Caro leitor/a, compre uma máscara, das certificadas, logo que possa. Não há, não encontra? Já falaremos disso e, enquanto espera, use então uma caseira — melhor que nada. Mas depois (se ainda não a tiver, pois, pelo que tenho visto, muita gente a tem) trate de encomendar algo decente, que o proteja mais seriamente do que uma posta de t-shirt. Continua a haver na Internet material de protecção individual à venda, de tudo quanto possa precisar. É caro, é mais caro do que o que deveria? Certamente, mas compete-lhe a si decidir as prioridades: vale mais gastar 35 euros por duas máscaras FFP2 (bico de pato, protecção 95 %), ficar a discutir as perversões da especulação, ou ir parar a um ventilador? 
E algumas destas máscaras podem ser reutilizadas, sobretudo quando são usadas durante pouco tempo, como ir ao supermercado e voltar. Não vou gastar tempo a explicar como se usam: já o fiz por aqui (Covid19: Máscaras Reajustadas) e os telejornais (algo irritados por terem tido de andar a dizer mal das máscaras anteriormente) já nos prestam esse serviço; há vários clips na internet que o explicam, mas, não obstante, deixo aqui, para que veja com o que se parecem, uma foto doméstica dos três principais tipos de máscaras, do género: como devem ser. De cima para baixo:
FFP1 (máscara cirúrgica): aquela que vemos o nosso dentista usar sistematicamente; vemo-la nalguns médicos que encontramos nos hospitais; e em alguns seres vivos normais com quem nos cruzamos na rua e que, habitualmente, estão em período de baixa imunidade, por exemplo doentes oncológicos em tratamento. Chegam para pequenas deslocações a locais como supermercados, farmácias, correios, abrir a porta de casa a quem nos vem entregar uma encomenda.
FFP2 (máscara bico-de-pato; na foto uma de fabrico português, certificada): protege muito bem, evitando 95 % de todas as partículas que podemos respirar, designadamente vírus.
FFP3: protege muito bem, evitando 99 % de todas as partículas que podemos respirar, designadamente vírus.
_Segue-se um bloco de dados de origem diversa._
/-- A call of DEC gives back what a call of ENC was given. -/
theorem exists_runCall_enc_dec {n : Half} (hs : s.seq = .idle) (hcap : s.cap.nmax ≤ 65535)
    (hpos : 0 < p.length) (hp : p.length ≤ s.cap.nmax) (hkpos : 0 < k.length)
    (hk : k.length ≤ s.cap.kmax) (hn : 2 ≤ p.length ∨ n.toNat = 0) :
    ∃ t u c, runCall s k p (.enc n) = .ok (t, c) ∧ t.cap = s.cap ∧ c.length = p.length ∧
      runCall t k c (.dec n) = .ok (u, p) := by
  have hlen : (encryptCore k p n.toNat).length = p.length := encryptCore_length k p n.toNat
  obtain ⟨t, henc, ht, htcap⟩ := exists_runCall (applies_enc hkpos n) rfl hs hcap hpos hp hk
  obtain ⟨u, hdec, -, -⟩ := exists_runCall (p := encryptCore k p n.toNat) (applies_dec hkpos n) rfl ht
    (htcap ▸ hcap) (hlen ▸ hpos) (by rwa [htcap, hlen]) (htcap ▸ hk)
  rw [decryptCore_encryptCore hpos hn] at hdec
  exact ⟨t, u, _, henc, htcap, hlen, hdec⟩

/-! ### Characters and bytes (R170, R171, R174) -/

variable {text key : List Nat} {rounds : Nat} {bytes : List Byte}

theorem textToBytes_of_lt (policy : WideCharPolicy) (h : ∀ c ∈ text, c < 256) :
    textToBytes policy text = .ok (text.map (BitVec.ofNat 8)) := by
  cases policy with
  | refuse => exact if_pos (by simpa using h)
  | truncate => rfl

theorem keyToBytes_of_lt (h : ∀ c ∈ key, c < 256) :
    keyToBytes key = .ok (key.map (BitVec.ofNat 8)) := if_pos (by simpa using h)

theorem bytesToText_map_ofNat (h : ∀ c ∈ text, c < 256) :
    bytesToText (text.map (BitVec.ofNat 8)) = text := by
  rw [bytesToText, List.map_map]
  exact (List.map_congr_left fun c hc =>
    (BitVec.toNat_ofNat c 8).trans (Nat.mod_eq_of_lt (h c hc))).trans (List.map_id text)

theorem checkCall_eq_ok {n m : Nat} (hr : rounds ≤ 65535) (hn : n ≤ cap.nmax) (hm : m ≤ cap.kmax)
    (hpos : 0 < n) : checkCall cap n m rounds = .ok () := by
  have hneg : ¬ (rounds : Int) < 0 := by omega
  have hcap : ¬ ((rounds : Int) > 65535 ∨ n > cap.nmax ∨ m > cap.kmax) := by omega
  rw [checkCall, if_neg hneg, if_neg hcap, if_neg hpos.ne']

theorem ofInt_toNat (h : rounds ≤ 65535) : (BitVec.ofInt 16 rounds).toNat = rounds := by
  rw [BitVec.ofInt_natCast]
  exact (BitVec.toNat_ofNat rounds 16).trans (Nat.mod_eq_of_lt (by omega))

theorem hostEncrypt_of_runCall (policy : WideCharPolicy)
    (hcheck : checkCall s.cap text.length key.length rounds = .ok ())
    (htext : ∀ c ∈ text, c < 256) (hkey : ∀ c ∈ key, c < 256)
    (hrun : runCall s (key.map (BitVec.ofNat 8)) (text.map (BitVec.ofNat 8))
      (.enc (BitVec.ofInt 16 rounds)) = .ok (t, bytes)) :
    hostEncrypt policy s text key rounds = .ok (t, bytesToHex bytes) := by
  simp only [hostEncrypt, hcheck, textToBytes_of_lt policy htext, keyToBytes_of_lt hkey, hrun]

theorem hostDecrypt_of_runCall {c : List Byte}
    (hcheck : checkCall s.cap c.length key.length rounds = .ok ())
    (hkey : ∀ c ∈ key, c < 256)
    (hrun : runCall s (key.map (BitVec.ofNat 8)) c (.dec (BitVec.ofInt 16 rounds)) =
      .ok (t, bytes)) :
    hostDecrypt s (bytesToHex c) key rounds = .ok (t, bytesToText bytes) := by
  simp only [hostDecrypt, hexToBytes_bytesToHex, hcheck, keyToBytes_of_lt hkey, hrun]

/-- Settles O60: both calls run to their end, the second on the bytes that the first gave, and DEC undoes
ENC on them. -/
theorem hostDecryptInvertsEncrypt : Obligations.HostDecryptInvertsEncrypt := by
  intro policy s text key rounds hinv hs htext hkey hlen hkpos hn hk hr
  obtain ⟨⟨⟨-, hcap⟩, -⟩, -, -⟩ := hinv
  have hpos : 0 < text.length := by omega
  have hcheck := checkCall_eq_ok hr hn hk hpos
  have hrounds := ofInt_toNat hr
  obtain ⟨t, u, c, henc, htcap, hc, hdec⟩ := exists_runCall_enc_dec
    (p := text.map (BitVec.ofNat 8)) (k := key.map (BitVec.ofNat 8)) (n := BitVec.ofInt 16 rounds)
    hs hcap (by simpa) (by simpa) (by simpa) (by simpa) (by simp only [List.length_map]; omega)
  rw [List.length_map] at hc
  refine ⟨t, u, bytesToHex c, hostEncrypt_of_runCall policy hcheck htext hkey henc,
    by rw [bytesToHex_length, hc], ?_⟩
  rw [hostDecrypt_of_runCall (by rwa [htcap, hc]) hkey hdec, bytesToText_map_ofNat htext]

end Sys2Proof.Machine
end

section
/-! The port of an idle and of a busy engine, and Reset (70_reset_and_hazards.md R200, R207; 60_exceptions.md
R192). -/

namespace Sys2Proof.Machine

variable {s t : State}

theorem microStep_idle (hs : s.seq = .idle) : microStep s = .next s := by
  simp only [microStep, hs]

theorem step_of_port_reset {rest : List PortEvent} (hp : s.port = .reset :: rest) :
    step s = .next (s.withPort rest).resetEvent := by
  simp only [step, portStep, hp]

/-- A busy engine goes on with its command when a command word waits (70_reset_and_hazards.md R207). -/
theorem step_of_busy {cw : CmdWord} {rest : List PortEvent} (hs : s.seq ≠ .idle)
    (hp : s.port = .command cw :: rest ∨ s.port = .sequenced cw :: rest) : step s = microStep s := by
  rcases hp with hp | hp
  · simp only [step, portStep, hp, if_neg hs]
  · simp only [step, portStep, hp, if_neg hs]

theorem OutcomeFrom.port_eq (h : OutcomeFrom s (.next t)) : t.port = s.port := by
  cases h with
  | ends | goesOn => rfl

/-- Settles O11: the Reset event is taken and acts whatever the engine was doing. -/
theorem resetEventClearsEngine : Obligations.ResetEventClearsEngine := fun _ _ hp =>
  ⟨_, step_of_port_reset hp, rfl, rfl, rfl, rfl, rfl, rfl, rfl⟩

/-- Settles O13: with or without a quiet event the step is a micro-operation, and an idle engine has none. -/
theorem idleEngineKeepsState : Obligations.IdleEngineKeepsState := fun s hs =>
  ⟨fun hp => (step_of_port_nil hp).trans (microStep_idle hs),
    fun rest hp => (step_of_port_quiet hp).trans (microStep_idle (s := s.withPort rest) hs)⟩

/-- Settles O14: the step of a busy engine is a micro-operation, and none of them writes the port. -/
theorem commandsWaitForTheEngine : Obligations.CommandsWaitForTheEngine := by
  intro s t cw rest hs hp h
  have ho : OutcomeFrom s (microStep s) := outcomeFrom_microStep s
  rw [← step_of_busy hs hp, h] at ho
  exact ho.port_eq

end Sys2Proof.Machine
end

section
/-! How a command ends: by the fault table (60_exceptions.md R182, R183), or with `ERR` as it was
(40_buffer_access.md R80), which CLRERR alone clears. -/

namespace Sys2Proof.Machine

variable {s t : State} {o o' : Result} {i : Instr} {e e' err : ErrCode}

/-- The command that starts from `s` ends with the code `e`, and leaves `err` in `ERR` if it completes. -/
inductive EndsWithCode (s : State) (err : ErrCode) : ErrCode → Result → Prop
  | completes (S K : List Byte) (d : Half) :
      EndsWithCode s err .ok (.next (s.endsWith S K err { err := .ok, data := d }))
  | faults (e : ErrCode) (he : e ≠ .ok) : EndsWithCode s err e (.next (s.faultsWith e))

/-- `ERR` after an instruction that raises no exception. -/
def errOnCompletion (i : Instr) (s : State) : ErrCode :=
  match i with
  | .clrerr => .ok
  | _ => s.err

theorem errOnCompletion_of_ne (hi : i ≠ .clrerr) (s : State) : errOnCompletion i s = s.err := by
  cases i with
  | clrerr => exact absurd rfl hi
  | _ => rfl

/-! ### The checks -/

theorem endsWithCode_ite {p : Prop} [Decidable p] (h : EndsWithCode s err e o)
    (h' : EndsWithCode s err e' o') :
    EndsWithCode s err (if p then e else e') (if p then o else o') := by
  split
  · exact h
  · exact h'

theorem endsWithCode_needState (h : EndsWithCode s err e o) :
    EndsWithCode s err (if s.LEN = 0 then .emptyState else e) (needState s o) :=
  endsWithCode_ite (.faults _ (by decide)) h

theorem endsWithCode_needKey (h : EndsWithCode s err e o) :
    EndsWithCode s err (if s.KLEN = 0 then .emptyKey else e) (needKey s o) :=
  endsWithCode_ite (.faults _ (by decide)) h

/-- RDS: the index is in range exactly below `LEN`. -/
theorem endsWithCode_execRds (a : Half) (s : State) :
    EndsWithCode s s.err (if a.toNat ≥ s.LEN then .range else .ok) (execRds a s) := by
  split
  · next h => exact execRds_of_le h ▸ .faults _ (by decide)
  · next h => exact execRds_of_lt (Nat.not_le.1 h) ▸ .completes _ _ _

/-- GETMC: the index is in range exactly below `NMC`. -/
theorem endsWithCode_exec_getmc (j : Half) (s : State) :
    EndsWithCode s s.err (if j.toNat ≥ 2 * s.KLEN then .range else .ok) (exec (.getmc j) s) := by
  split
  · next h => exact exec_getmc_of_le h ▸ .faults _ (by decide)
  · next h =>
    have hj : j.toNat / 2 < s.K.length := Nat.div_lt_of_lt_mul (Nat.not_le.1 h)
    exact exec_getmc_of_lt hj ▸ .completes _ _ _

/-! ### Every command -/

/-- The checks of each command are the conditions of its rows in the table, in the table's order. -/
theorem endsWithCode_exec (hi : isCommand i = true) (s : State) :
    EndsWithCode s (errOnCompletion i s) (expectedError i s) (exec i s) := by
  cases i with
  | nop | clrs | clrk | getlen | getklen | geterr | clrerr | rotr | rotl | mix | rmix =>
    exact .completes _ _ _
  | pushs | pushk => exact endsWithCode_ite (.faults _ (by decide)) (.completes _ _ _)
  | rds a => exact endsWithCode_execRds a s
  | getmc j => exact endsWithCode_exec_getmc j s
  | getrk =>
    exact endsWithCode_needKey (endsWithCode_ite (.faults _ (by decide)) (.completes _ _ _))
  | swap | rots | urots | move | rmove | getshift => exact endsWithCode_needState (.completes _ _ _)
  | diff => exact endsWithCode_needKey (.completes _ _ _)
  | rndf | rndr | enc | dec =>
    exact endsWithCode_needState (endsWithCode_needKey (.completes _ _ _))
  | mc0 | mc1 | mc2 | mc3 | mc4 | mc5 | mc6 | mc7 | mc8 | mc9 | mc10 | mc11 | mc12 | mc13 | mc14
  | mc15 => cases hi

theorem EndsWithCode.response_err {r : Response} (h : EndsWithCode s err e (.next t))
    (hout : t.out = s.out ++ [r]) : r.err = e := by
  cases h with
  | completes | faults =>
    obtain rfl := List.singleton_inj.1 (List.append_cancel_left hout)
    rfl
De cima para baixo: máscara cirúrgica (FFP1); máscara bico-de-pato (FFP2); respirador FFP3.

 © Fotografias de pedro serrano, abril 2020.

09 abril 2020

ELOGIO DA MÁSCARA

Máscara, ó máscara
Como és difícil de rimar!
Estou aqui cheio de ensaiar
Arranjar-te uma correspondência
Mas és árdua como a evidência
Que a Organização Mundial de Saúde 
Nos tarda tanto, tanto, em anunciar. 
Estou para aqui cheio de tentar!
Fosses, por exemplo, um par de luvas
E punha-te a calçar cinco pares de dedos
Um par por cada um dos segredos
Que (alegadamente) nos andam a ocultar.
Máscara, é que não há maneira,
Se ainda fosses, vá lá, uma viseira
Ficavas por aqui à minha beira
Paulatinamente a embaciar
Não te havia de largar.
Consertava-te o elástico,
Se começasse a afrouxar,
Ou soldava-te o acetato,
Com a ajuda dum agrafo,
Se começasse a derrapar.
Se fosses um respirador, 
Rolariam, de repente,
Um ror de rimas a repicar:
Corredor, andor, amor, vapor...
Agora, máscara?!
Ó eminências da ciência
Então para quando essa evidência
De que todos as devemos afivelar?
Ninguém a poderá apressar?
Ó Guterres, vê se dás aí dois berres
A essa Organização tão Mundial 
Olha que ninguém te vai levar a mal
Afinal, és tu que entra com o cabedal
Que aboleta ao Tedros o colchão,
O motorista, e o subsídio de refeição.
Máscara, máscara, quem tas cantara!
E eu, assim, numa camiseta de sete varas.
É que isto das palavras esdrúxulas... São irrimáveis
Não só são ridículas, como muito pouco amáveis.
Máscara, ó máscara
Chega! Feliz Páscoa. 


Nota razoavelmente técnica: máscaras, respiradores e viseiras integram aquilo que habitualmente se designa por EPI, ou seja: equipamento de protecção individual. No que se refere a máscaras (onde cabem as cirúrgicas - FFP1 -; e os respiradores - FFP2 e FFP3), gostam de nos dizer que não existe evidência científica para o seu uso, isto é que não existem suficientes artigos científicos publicados que fundamentem a vantagem inequívoca do seu uso. Sobre isto da evidência convirá esclarecer que uma ausência de evidência demonstrada não é sinónimo de não haver efeito, ou seja: que as máscaras e respiradores não nos protejem do coronavírus (e outros vírus e bactérias). Deste modo, manda o princípio da precaução em saúde e do bom-senso que, numa situação como a actual, as usemos sempre que nos expomos a terceiros e aumentamos assim o risco de ser infectados, pois na actual fase de transmissão comunitária da epidemia, qualquer pessoa pode ser fonte de contágio, mesmo que ela própria se julgue sã.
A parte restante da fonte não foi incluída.